-- ==== Sys2Proof/Laws/Memory.lean ====
section
/-! SUPPORT. The laws of memory: a read after a write, the canonical form, and writing a list of bytes. -/

namespace Sys2Proof.Machine

@[simp] theorem Memory.read_nil (a : Nat) : Memory.read [] a = none := rfl

/-- A read after a write gives the byte written there and the old byte elsewhere. -/
@[simp] theorem Memory.read_write (m : Memory) (a x : Nat) (b : Byte) :
    Memory.read (Memory.write m a b) x = if x = a then some b else Memory.read m x := by
  induction m with
  | nil => simp [Memory.write, Memory.read]
  | cons c m ih =>
    obtain ⟨y, v⟩ := c
    simp only [Memory.write]
    split
    · simp [Memory.read]
    · split
      · rename_i h h'; subst h'
        simp only [Memory.read]
        split <;> simp_all
      · simp only [Memory.read, ih]
        split <;> split <;> simp_all

theorem Memory.risingFrom_mono (m : Memory) {lo lo' : Nat} (h : lo' ≤ lo) (hm : Memory.risingFrom lo m = true) :
    Memory.risingFrom lo' m = true := by
  cases m with
  | nil => rfl
  | cons c m =>
    simp only [Memory.risingFrom, Bool.and_eq_true, decide_eq_true_eq] at hm ⊢
    exact ⟨h.trans hm.1, hm.2⟩

theorem Memory.risingFrom_write (m : Memory) (lo a : Nat) (b : Byte) (hlo : lo ≤ a)
    (hm : Memory.risingFrom lo m = true) : Memory.risingFrom lo (Memory.write m a b) = true := by
  induction m generalizing lo with
  | nil => simp [Memory.write, Memory.risingFrom, hlo]
  | cons c m ih =>
    obtain ⟨y, v⟩ := c
    simp only [Memory.risingFrom, Bool.and_eq_true, decide_eq_true_eq] at hm
    simp only [Memory.write]
    split
    · simp only [Memory.risingFrom, Bool.and_eq_true, decide_eq_true_eq]
      exact ⟨hlo, by omega, hm.2⟩
    · split
      · rename_i h; subst h
        simp [Memory.risingFrom, hlo, hm.2]
      · simp only [Memory.risingFrom, Bool.and_eq_true, decide_eq_true_eq]
        exact ⟨hm.1, ih (y + 1) (by omega) hm.2⟩

/-- A write keeps the canonical form. -/
theorem Memory.wf_write (m : Memory) (a : Nat) (b : Byte) (hm : Memory.wf m = true) :
    Memory.wf (Memory.write m a b) = true :=
  Memory.risingFrom_write m 0 a b (Nat.zero_le a) hm

/-- A write below a bound keeps every address below it. -/
theorem Memory.below_write (m : Memory) (n a : Nat) (b : Byte) (ha : a < n) (hm : Memory.below n m = true) :
    Memory.below n (Memory.write m a b) = true := by
  induction m with
  | nil => simp [Memory.write, Memory.below, ha]
  | cons c m ih =>
    obtain ⟨y, v⟩ := c
    simp only [Memory.below, List.all_cons, Bool.and_eq_true, decide_eq_true_eq] at hm ih ⊢
    simp only [Memory.write]
    split
    · simp [ha, hm.1, hm.2]
    · split
      · simp [ha, hm.2]
      · simp [hm.1, ih hm.2]

/-- An address at or above the bound lists no byte. -/
theorem Memory.read_of_below (m : Memory) (n a : Nat) (ha : n ≤ a) (hm : Memory.below n m = true) :
    Memory.read m a = none := by
  induction m with
  | nil => rfl
  | cons c m ih =>
    obtain ⟨y, v⟩ := c
    simp only [Memory.below, List.all_cons, Bool.and_eq_true, decide_eq_true_eq] at hm ih
    simp only [Memory.read]
    rw [if_neg (by omega), ih hm.2]

/-! ### Writing a list of bytes to OBUF -/

/-- Writing bytes to OBUF changes OBUF alone. -/
theorem State.obufWriteFrom_eq (s : State) (a : Nat) (bs : List Byte) :
    s.obufWriteFrom a bs = { s with obuf := (s.obufWriteFrom a bs).obuf } := by
  induction bs generalizing s a with
  | nil => rfl
  | cons b bs ih =>
    simp only [State.obufWriteFrom]
    rw [ih]
    rfl

/-- What OBUF lists after a list of bytes was written from a on. -/
theorem State.obufWriteFrom_read (s : State) (a x : Nat) (bs : List Byte) :
    (s.obufWriteFrom a bs).obuf.read x =
      if a ≤ x ∧ x < a + bs.length then bs[x - a]? else s.obuf.read x := by
  induction bs generalizing s a with
  | nil => simp [State.obufWriteFrom]
  | cons b bs ih =>
    simp only [State.obufWriteFrom, ih, State.obufWrite_obuf, Memory.read_write, List.length_cons]
    by_cases hx : x = a
    · subst hx; simp
    · by_cases hr : a + 1 ≤ x ∧ x < a + 1 + bs.length
      · rw [if_pos hr, if_pos (by omega)]
        obtain ⟨k, rfl⟩ : ∃ k, x = a + 1 + k := ⟨x - (a + 1), by omega⟩
        have h1 : a + 1 + k - (a + 1) = k := by omega
        have h2 : a + 1 + k - a = k + 1 := by omega
        rw [h1, h2, List.getElem?_cons_succ]
      · rw [if_neg hr, if_neg hx, if_neg (by omega)]

theorem State.obufWriteFrom_wf (s : State) (a : Nat) (bs : List Byte) (h : Memory.wf s.obuf = true) :
    Memory.wf (s.obufWriteFrom a bs).obuf = true := by
  induction bs generalizing s a with
  | nil => exact h
  | cons b bs ih => exact ih _ _ (by simpa using Memory.wf_write _ _ _ h)

theorem State.obufWriteFrom_below (s : State) (a n : Nat) (bs : List Byte) (hn : a + bs.length ≤ n)
    (h : Memory.below n s.obuf = true) : Memory.below n (s.obufWriteFrom a bs).obuf = true := by
  induction bs generalizing s a with
  | nil => exact h
  | cons b bs ih =>
    simp only [List.length_cons] at hn
    exact ih _ _ (by omega) (by simpa using Memory.below_write _ _ _ _ (by omega) h)

/-- putBytes writes OBUF and OLEN alone. -/
theorem State.putBytes_eq (s : State) (bs : List Byte) :
    s.putBytes bs = { s with obuf := (s.putBytes bs).obuf, olen := BitVec.ofNat 9 bs.length } := by
  unfold State.putBytes State.setOlen
  rw [State.obufWriteFrom_eq]

/-- What OBUF lists after putBytes. -/
theorem State.putBytes_read (s : State) (bs : List Byte) (x : Nat) :
    (s.putBytes bs).obuf.read x = if x < bs.length then bs[x]? else s.obuf.read x := by
  have h := State.obufWriteFrom_read s 0 x bs
  simpa [State.putBytes] using h

end Sys2Proof.Machine
end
● ● ● ● ●
### ASSIGNED TASK:
Every entry is to be restated exactly, with no line dropped.

### ANSWER SECTION:
-- ==== Sys2Proof/Laws/Memory.lean ====
section
/-! SUPPORT. The laws of memory: a read after a write, the canonical form, and writing a list of bytes. -/

namespace Sys2Proof.Machine

@[simp] theorem Memory.read_nil (a : Nat) : Memory.read [] a = none := rfl

/-- A read after a write gives the byte written there and the old byte elsewhere. -/
@[simp] theorem Memory.read_write (m : Memory) (a x : Nat) (b : Byte) :
    Memory.read (Memory.write m a b) x = if x = a then some b else Memory.read m x := by
  induction m with
  | nil => simp [Memory.write, Memory.read]
  | cons c m ih =>
    obtain ⟨y, v⟩ := c
    simp only [Memory.write]
    split
    · simp [Memory.read]
    · split
      · rename_i h h'; subst h'
        simp only [Memory.read]
        split <;> simp_all
      · simp only [Memory.read, ih]
        split <;> split <;> simp_all

theorem Memory.risingFrom_mono (m : Memory) {lo lo' : Nat} (h : lo' ≤ lo) (hm : Memory.risingFrom lo m = true) :
    Memory.risingFrom lo' m = true := by
  cases m with
  | nil => rfl
  | cons c m =>
    simp only [Memory.risingFrom, Bool.and_eq_true, decide_eq_true_eq] at hm ⊢
    exact ⟨h.trans hm.1, hm.2⟩

theorem Memory.risingFrom_write (m : Memory) (lo a : Nat) (b : Byte) (hlo : lo ≤ a)
    (hm : Memory.risingFrom lo m = true) : Memory.risingFrom lo (Memory.write m a b) = true := by
  induction m generalizing lo with
  | nil => simp [Memory.write, Memory.risingFrom, hlo]
  | cons c m ih =>
    obtain ⟨y, v⟩ := c
    simp only [Memory.risingFrom, Bool.and_eq_true, decide_eq_true_eq] at hm
    simp only [Memory.write]
    split
    · simp only [Memory.risingFrom, Bool.and_eq_true, decide_eq_true_eq]
      exact ⟨hlo, by omega, hm.2⟩
    · split
      · rename_i h; subst h
        simp [Memory.risingFrom, hlo, hm.2]
      · simp only [Memory.risingFrom, Bool.and_eq_true, decide_eq_true_eq]
        exact ⟨hm.1, ih (y + 1) (by omega) hm.2⟩

/-- A write keeps the canonical form. -/
theorem Memory.wf_write (m : Memory) (a : Nat) (b : Byte) (hm : Memory.wf m = true) :
    Memory.wf (Memory.write m a b) = true :=
  Memory.risingFrom_write m 0 a b (Nat.zero_le a) hm

/-- A write below a bound keeps every address below it. -/
theorem Memory.below_write (m : Memory) (n a : Nat) (b : Byte) (ha : a < n) (hm : Memory.below n m = true) :
    Memory.below n (Memory.write m a b) = true := by
  induction m with
  | nil => simp [Memory.write, Memory.below, ha]
  | cons c m ih =>
    obtain ⟨y, v⟩ := c
    simp only [Memory.below, List.all_cons, Bool.and_eq_true, decide_eq_true_eq] at hm ih ⊢
    simp only [Memory.write]
    split
    · simp [ha, hm.1, hm.2]
    · split
      · simp [ha, hm.2]
      · simp [hm.1, ih hm.2]

/-- An address at or above the bound lists no byte. -/
theorem Memory.read_of_below (m : Memory) (n a : Nat) (ha : n ≤ a) (hm : Memory.below n m = true) :
    Memory.read m a = none := by
  induction m with
  | nil => rfl
  | cons c m ih =>
    obtain ⟨y, v⟩ := c
    simp only [Memory.below, List.all_cons, Bool.and_eq_true, decide_eq_true_eq] at hm ih
    simp only [Memory.read]
    rw [if_neg (by omega), ih hm.2]

/-! ### Writing a list of bytes to OBUF -/

/-- Writing bytes to OBUF changes OBUF alone. -/
theorem State.obufWriteFrom_eq (s : State) (a : Nat) (bs : List Byte) :
    s.obufWriteFrom a bs = { s with obuf := (s.obufWriteFrom a bs).obuf } := by
  induction bs generalizing s a with
  | nil => rfl
  | cons b bs ih =>
    simp only [State.obufWriteFrom]
    rw [ih]
    rfl

/-- What OBUF lists after a list of bytes was written from a on. -/
theorem State.obufWriteFrom_read (s : State) (a x : Nat) (bs : List Byte) :
    (s.obufWriteFrom a bs).obuf.read x =
      if a ≤ x ∧ x < a + bs.length then bs[x - a]? else s.obuf.read x := by
  induction bs generalizing s a with
  | nil => simp [State.obufWriteFrom]
  | cons b bs ih =>
    simp only [State.obufWriteFrom, ih, State.obufWrite_obuf, Memory.read_write, List.length_cons]
    by_cases hx : x = a
    · subst hx; simp
    · by_cases hr : a + 1 ≤ x ∧ x < a + 1 + bs.length
      · rw [if_pos hr, if_pos (by omega)]
        obtain ⟨k, rfl⟩ : ∃ k, x = a + 1 + k := ⟨x - (a + 1), by omega⟩
        have h1 : a + 1 + k - (a + 1) = k := by omega
        have h2 : a + 1 + k - a = k + 1 := by omega
        rw [h1, h2, List.getElem?_cons_succ]
      · rw [if_neg hr, if_neg hx, if_neg (by omega)]

theorem State.obufWriteFrom_wf (s : State) (a : Nat) (bs : List Byte) (h : Memory.wf s.obuf = true) :
    Memory.wf (s.obufWriteFrom a bs).obuf = true := by
  induction bs generalizing s a with
  | nil => exact h
  | cons b bs ih => exact ih _ _ (by simpa using Memory.wf_write _ _ _ h)

theorem State.obufWriteFrom_below (s : State) (a n : Nat) (bs : List Byte) (hn : a + bs.length ≤ n)
    (h : Memory.below n s.obuf = true) : Memory.below n (s.obufWriteFrom a bs).obuf = true := by
  induction bs generalizing s a with
  | nil => exact h
  | cons b bs ih =>
    simp only [List.length_cons] at hn
    exact ih _ _ (by omega) (by simpa using Memory.below_write _ _ _ _ (by omega) h)

/-- putBytes writes OBUF and OLEN alone. -/
theorem State.putBytes_eq (s : State) (bs : List Byte) :
    s.putBytes bs = { s with obuf := (s.putBytes bs).obuf, olen := BitVec.ofNat 9 bs.length } := by
  unfold State.putBytes State.setOlen
  rw [State.obufWriteFrom_eq]

/-- What OBUF lists after putBytes. -/
theorem State.putBytes_read (s : State) (bs : List Byte) (x : Nat) :
    (s.putBytes bs).obuf.read x = if x < bs.length then bs[x]? else s.obuf.read x := by
  have h := State.obufWriteFrom_read s 0 x bs
  simpa [State.putBytes] using h

end Sys2Proof.Machine
end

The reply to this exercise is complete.